## THE TASK
Find every line below with the string "frameBits" and pick it out.

## DATASET EXCERPTS

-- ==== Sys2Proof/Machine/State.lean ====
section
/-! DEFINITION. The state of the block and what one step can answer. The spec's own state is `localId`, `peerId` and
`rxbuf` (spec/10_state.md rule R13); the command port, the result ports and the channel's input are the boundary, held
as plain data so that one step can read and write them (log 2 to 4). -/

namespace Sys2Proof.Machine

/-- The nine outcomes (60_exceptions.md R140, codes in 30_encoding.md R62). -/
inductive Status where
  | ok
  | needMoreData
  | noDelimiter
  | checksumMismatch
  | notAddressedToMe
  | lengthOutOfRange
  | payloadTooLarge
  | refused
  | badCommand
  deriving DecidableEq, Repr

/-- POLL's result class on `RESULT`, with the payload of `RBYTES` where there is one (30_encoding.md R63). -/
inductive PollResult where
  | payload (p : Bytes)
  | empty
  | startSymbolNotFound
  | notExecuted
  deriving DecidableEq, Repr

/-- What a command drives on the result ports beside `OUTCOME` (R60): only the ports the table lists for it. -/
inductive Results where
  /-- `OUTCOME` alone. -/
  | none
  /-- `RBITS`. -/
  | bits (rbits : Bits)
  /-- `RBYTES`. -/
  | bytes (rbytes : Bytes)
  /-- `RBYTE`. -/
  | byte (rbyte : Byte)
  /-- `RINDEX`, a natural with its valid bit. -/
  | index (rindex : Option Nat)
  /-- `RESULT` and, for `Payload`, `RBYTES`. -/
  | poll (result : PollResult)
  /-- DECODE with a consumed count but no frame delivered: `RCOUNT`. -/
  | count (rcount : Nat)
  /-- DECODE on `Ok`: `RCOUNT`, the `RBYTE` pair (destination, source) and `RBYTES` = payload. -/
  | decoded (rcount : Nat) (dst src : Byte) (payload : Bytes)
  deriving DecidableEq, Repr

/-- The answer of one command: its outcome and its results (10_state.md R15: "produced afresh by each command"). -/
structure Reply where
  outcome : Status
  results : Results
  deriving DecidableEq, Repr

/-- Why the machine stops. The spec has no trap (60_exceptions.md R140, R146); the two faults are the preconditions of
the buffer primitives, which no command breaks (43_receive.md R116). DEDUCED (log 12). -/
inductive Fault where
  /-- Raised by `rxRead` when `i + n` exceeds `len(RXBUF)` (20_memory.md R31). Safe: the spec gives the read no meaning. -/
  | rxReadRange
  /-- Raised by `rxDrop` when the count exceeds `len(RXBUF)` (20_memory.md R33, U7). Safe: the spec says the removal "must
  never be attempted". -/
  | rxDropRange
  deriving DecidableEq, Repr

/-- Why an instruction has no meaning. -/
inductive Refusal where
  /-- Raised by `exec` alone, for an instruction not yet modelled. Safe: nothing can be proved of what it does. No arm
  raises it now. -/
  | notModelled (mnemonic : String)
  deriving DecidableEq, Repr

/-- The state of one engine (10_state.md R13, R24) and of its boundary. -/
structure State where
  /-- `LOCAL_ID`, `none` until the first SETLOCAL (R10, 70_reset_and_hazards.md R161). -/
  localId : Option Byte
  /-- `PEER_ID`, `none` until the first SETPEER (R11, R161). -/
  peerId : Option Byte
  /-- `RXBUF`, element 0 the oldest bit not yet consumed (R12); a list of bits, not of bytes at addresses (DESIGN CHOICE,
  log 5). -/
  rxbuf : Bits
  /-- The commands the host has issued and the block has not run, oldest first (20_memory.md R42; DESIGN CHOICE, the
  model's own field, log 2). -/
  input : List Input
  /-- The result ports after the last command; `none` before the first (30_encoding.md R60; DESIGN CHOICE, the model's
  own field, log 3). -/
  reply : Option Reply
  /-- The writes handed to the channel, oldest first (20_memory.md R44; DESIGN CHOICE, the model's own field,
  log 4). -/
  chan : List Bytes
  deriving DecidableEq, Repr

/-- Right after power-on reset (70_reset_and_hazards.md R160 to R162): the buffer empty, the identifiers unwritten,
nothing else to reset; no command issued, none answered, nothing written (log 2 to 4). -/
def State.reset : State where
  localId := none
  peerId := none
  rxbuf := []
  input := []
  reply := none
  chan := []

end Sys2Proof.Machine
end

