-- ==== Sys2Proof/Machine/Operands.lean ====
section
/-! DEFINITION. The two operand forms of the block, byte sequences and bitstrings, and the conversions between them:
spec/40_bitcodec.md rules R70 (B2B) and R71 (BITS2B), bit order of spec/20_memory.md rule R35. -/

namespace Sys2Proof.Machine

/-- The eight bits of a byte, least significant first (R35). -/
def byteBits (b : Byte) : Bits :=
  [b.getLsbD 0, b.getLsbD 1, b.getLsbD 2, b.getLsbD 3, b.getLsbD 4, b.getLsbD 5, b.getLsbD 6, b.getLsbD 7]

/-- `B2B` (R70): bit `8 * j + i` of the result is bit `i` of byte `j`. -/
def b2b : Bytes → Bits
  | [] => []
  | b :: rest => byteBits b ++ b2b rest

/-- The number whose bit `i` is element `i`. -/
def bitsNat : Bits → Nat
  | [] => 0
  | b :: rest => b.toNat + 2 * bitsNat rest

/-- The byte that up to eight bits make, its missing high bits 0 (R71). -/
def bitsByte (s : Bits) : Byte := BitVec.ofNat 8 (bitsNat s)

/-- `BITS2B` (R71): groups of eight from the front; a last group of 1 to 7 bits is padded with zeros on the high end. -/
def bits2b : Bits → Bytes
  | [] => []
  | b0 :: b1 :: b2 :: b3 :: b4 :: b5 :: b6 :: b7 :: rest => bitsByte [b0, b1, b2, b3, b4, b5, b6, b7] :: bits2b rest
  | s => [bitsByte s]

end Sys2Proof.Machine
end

---

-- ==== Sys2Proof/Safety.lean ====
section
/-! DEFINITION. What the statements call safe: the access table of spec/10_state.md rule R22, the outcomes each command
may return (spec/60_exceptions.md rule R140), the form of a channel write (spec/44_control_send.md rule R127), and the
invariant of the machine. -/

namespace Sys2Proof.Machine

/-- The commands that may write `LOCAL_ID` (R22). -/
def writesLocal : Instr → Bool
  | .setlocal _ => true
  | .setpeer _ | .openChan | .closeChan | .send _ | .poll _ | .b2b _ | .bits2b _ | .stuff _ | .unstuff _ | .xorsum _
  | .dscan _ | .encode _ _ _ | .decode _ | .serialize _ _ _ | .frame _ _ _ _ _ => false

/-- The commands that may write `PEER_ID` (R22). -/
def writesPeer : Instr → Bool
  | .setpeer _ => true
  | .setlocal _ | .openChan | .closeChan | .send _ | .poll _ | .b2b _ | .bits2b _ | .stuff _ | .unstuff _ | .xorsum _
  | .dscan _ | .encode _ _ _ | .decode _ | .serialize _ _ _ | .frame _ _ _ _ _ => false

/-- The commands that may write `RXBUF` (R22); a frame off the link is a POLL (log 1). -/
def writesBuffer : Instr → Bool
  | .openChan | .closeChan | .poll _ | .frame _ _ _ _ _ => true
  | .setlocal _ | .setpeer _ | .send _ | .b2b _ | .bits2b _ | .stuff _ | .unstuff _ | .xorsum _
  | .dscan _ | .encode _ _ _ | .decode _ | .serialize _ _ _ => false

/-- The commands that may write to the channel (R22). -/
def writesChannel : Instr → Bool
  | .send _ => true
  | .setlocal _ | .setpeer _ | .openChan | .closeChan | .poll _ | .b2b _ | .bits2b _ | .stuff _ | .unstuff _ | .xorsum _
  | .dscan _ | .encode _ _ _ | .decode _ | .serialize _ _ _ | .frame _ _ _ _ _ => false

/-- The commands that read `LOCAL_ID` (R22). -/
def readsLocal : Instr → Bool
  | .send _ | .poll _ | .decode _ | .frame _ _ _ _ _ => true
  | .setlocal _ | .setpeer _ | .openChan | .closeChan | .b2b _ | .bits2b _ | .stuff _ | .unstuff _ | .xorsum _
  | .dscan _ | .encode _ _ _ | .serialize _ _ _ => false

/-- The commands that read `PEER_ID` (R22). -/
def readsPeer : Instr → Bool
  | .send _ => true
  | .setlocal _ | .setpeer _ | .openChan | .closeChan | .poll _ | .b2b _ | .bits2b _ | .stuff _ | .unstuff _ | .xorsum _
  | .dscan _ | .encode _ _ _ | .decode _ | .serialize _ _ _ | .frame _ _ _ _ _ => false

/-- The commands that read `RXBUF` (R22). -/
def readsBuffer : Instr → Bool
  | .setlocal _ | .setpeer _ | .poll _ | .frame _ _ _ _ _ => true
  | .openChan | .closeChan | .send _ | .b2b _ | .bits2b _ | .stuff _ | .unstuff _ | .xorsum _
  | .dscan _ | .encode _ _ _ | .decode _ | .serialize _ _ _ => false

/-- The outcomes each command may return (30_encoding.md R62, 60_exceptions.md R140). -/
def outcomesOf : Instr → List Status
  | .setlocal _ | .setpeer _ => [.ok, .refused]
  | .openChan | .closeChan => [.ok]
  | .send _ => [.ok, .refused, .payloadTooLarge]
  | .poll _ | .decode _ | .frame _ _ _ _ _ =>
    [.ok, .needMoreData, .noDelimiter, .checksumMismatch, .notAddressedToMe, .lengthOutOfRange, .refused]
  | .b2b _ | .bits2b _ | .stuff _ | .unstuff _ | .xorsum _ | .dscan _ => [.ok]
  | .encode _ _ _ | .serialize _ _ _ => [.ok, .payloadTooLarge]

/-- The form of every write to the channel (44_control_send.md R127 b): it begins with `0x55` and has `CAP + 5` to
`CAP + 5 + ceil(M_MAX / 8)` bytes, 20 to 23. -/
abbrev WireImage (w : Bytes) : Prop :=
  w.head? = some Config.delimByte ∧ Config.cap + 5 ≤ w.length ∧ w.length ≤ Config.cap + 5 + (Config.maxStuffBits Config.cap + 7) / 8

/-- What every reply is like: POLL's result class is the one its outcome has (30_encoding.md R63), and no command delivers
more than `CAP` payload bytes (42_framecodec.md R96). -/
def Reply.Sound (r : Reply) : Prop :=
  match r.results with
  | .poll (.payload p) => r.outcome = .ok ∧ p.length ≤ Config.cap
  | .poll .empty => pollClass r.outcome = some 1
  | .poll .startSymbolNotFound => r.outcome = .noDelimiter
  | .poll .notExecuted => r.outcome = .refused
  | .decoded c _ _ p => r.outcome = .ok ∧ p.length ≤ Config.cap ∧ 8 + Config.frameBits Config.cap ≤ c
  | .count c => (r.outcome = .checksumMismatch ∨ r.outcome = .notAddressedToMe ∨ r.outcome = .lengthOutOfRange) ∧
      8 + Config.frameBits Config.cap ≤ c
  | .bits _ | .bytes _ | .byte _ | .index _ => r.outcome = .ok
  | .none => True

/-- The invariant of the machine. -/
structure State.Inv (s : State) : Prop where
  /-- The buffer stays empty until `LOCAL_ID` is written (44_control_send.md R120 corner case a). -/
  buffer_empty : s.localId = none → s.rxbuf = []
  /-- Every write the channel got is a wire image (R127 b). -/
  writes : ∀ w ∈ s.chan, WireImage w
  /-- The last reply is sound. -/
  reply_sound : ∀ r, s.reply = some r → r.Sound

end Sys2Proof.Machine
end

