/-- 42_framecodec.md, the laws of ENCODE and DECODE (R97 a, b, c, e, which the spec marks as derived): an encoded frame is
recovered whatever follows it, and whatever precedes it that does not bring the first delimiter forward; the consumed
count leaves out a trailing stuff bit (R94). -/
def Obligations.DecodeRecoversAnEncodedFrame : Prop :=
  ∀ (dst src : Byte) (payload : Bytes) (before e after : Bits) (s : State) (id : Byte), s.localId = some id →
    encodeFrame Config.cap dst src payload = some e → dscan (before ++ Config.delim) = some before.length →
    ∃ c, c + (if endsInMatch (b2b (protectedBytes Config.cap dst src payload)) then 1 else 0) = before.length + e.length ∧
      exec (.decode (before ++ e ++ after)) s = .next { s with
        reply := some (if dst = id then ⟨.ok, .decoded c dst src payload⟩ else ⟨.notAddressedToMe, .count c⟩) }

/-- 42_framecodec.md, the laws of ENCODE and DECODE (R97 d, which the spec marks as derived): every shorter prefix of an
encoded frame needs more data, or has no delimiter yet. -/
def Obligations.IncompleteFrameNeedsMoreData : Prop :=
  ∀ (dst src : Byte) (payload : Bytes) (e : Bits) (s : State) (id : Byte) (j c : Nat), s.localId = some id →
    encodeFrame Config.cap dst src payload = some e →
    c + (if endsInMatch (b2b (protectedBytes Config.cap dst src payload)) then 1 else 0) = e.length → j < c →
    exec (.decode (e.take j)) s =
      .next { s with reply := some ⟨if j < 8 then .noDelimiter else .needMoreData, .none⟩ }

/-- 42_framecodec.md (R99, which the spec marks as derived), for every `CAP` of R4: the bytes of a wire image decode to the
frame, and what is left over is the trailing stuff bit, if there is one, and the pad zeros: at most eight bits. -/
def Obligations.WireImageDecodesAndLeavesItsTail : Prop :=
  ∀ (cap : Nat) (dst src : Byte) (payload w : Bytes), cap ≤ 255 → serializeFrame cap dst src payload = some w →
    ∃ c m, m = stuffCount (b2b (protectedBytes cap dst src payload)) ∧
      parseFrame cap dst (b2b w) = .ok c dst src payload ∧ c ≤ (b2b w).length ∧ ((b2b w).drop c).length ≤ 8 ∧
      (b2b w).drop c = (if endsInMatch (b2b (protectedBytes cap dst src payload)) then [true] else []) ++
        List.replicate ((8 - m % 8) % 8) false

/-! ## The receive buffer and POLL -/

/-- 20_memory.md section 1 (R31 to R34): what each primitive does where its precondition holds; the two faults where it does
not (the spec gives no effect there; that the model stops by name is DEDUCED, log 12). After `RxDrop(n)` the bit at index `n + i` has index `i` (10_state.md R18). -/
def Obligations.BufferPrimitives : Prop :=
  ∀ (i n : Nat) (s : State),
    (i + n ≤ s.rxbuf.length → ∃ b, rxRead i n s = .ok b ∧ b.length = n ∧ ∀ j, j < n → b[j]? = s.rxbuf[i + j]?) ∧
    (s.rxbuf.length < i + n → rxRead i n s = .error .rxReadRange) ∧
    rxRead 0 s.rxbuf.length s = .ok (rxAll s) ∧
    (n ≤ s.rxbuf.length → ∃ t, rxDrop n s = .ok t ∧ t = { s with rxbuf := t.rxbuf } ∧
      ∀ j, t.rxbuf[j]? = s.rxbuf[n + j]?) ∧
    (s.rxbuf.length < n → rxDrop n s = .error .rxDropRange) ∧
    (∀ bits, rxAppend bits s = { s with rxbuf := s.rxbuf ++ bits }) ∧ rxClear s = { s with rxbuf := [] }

## WRITTEN ANSWER
  | .decoded c _ _ p => r.outcome = .ok ∧ p.length ≤ Config.cap ∧ 8 + Config.frameBits Config.cap ≤ c
      8 + Config.frameBits Config.cap ≤ c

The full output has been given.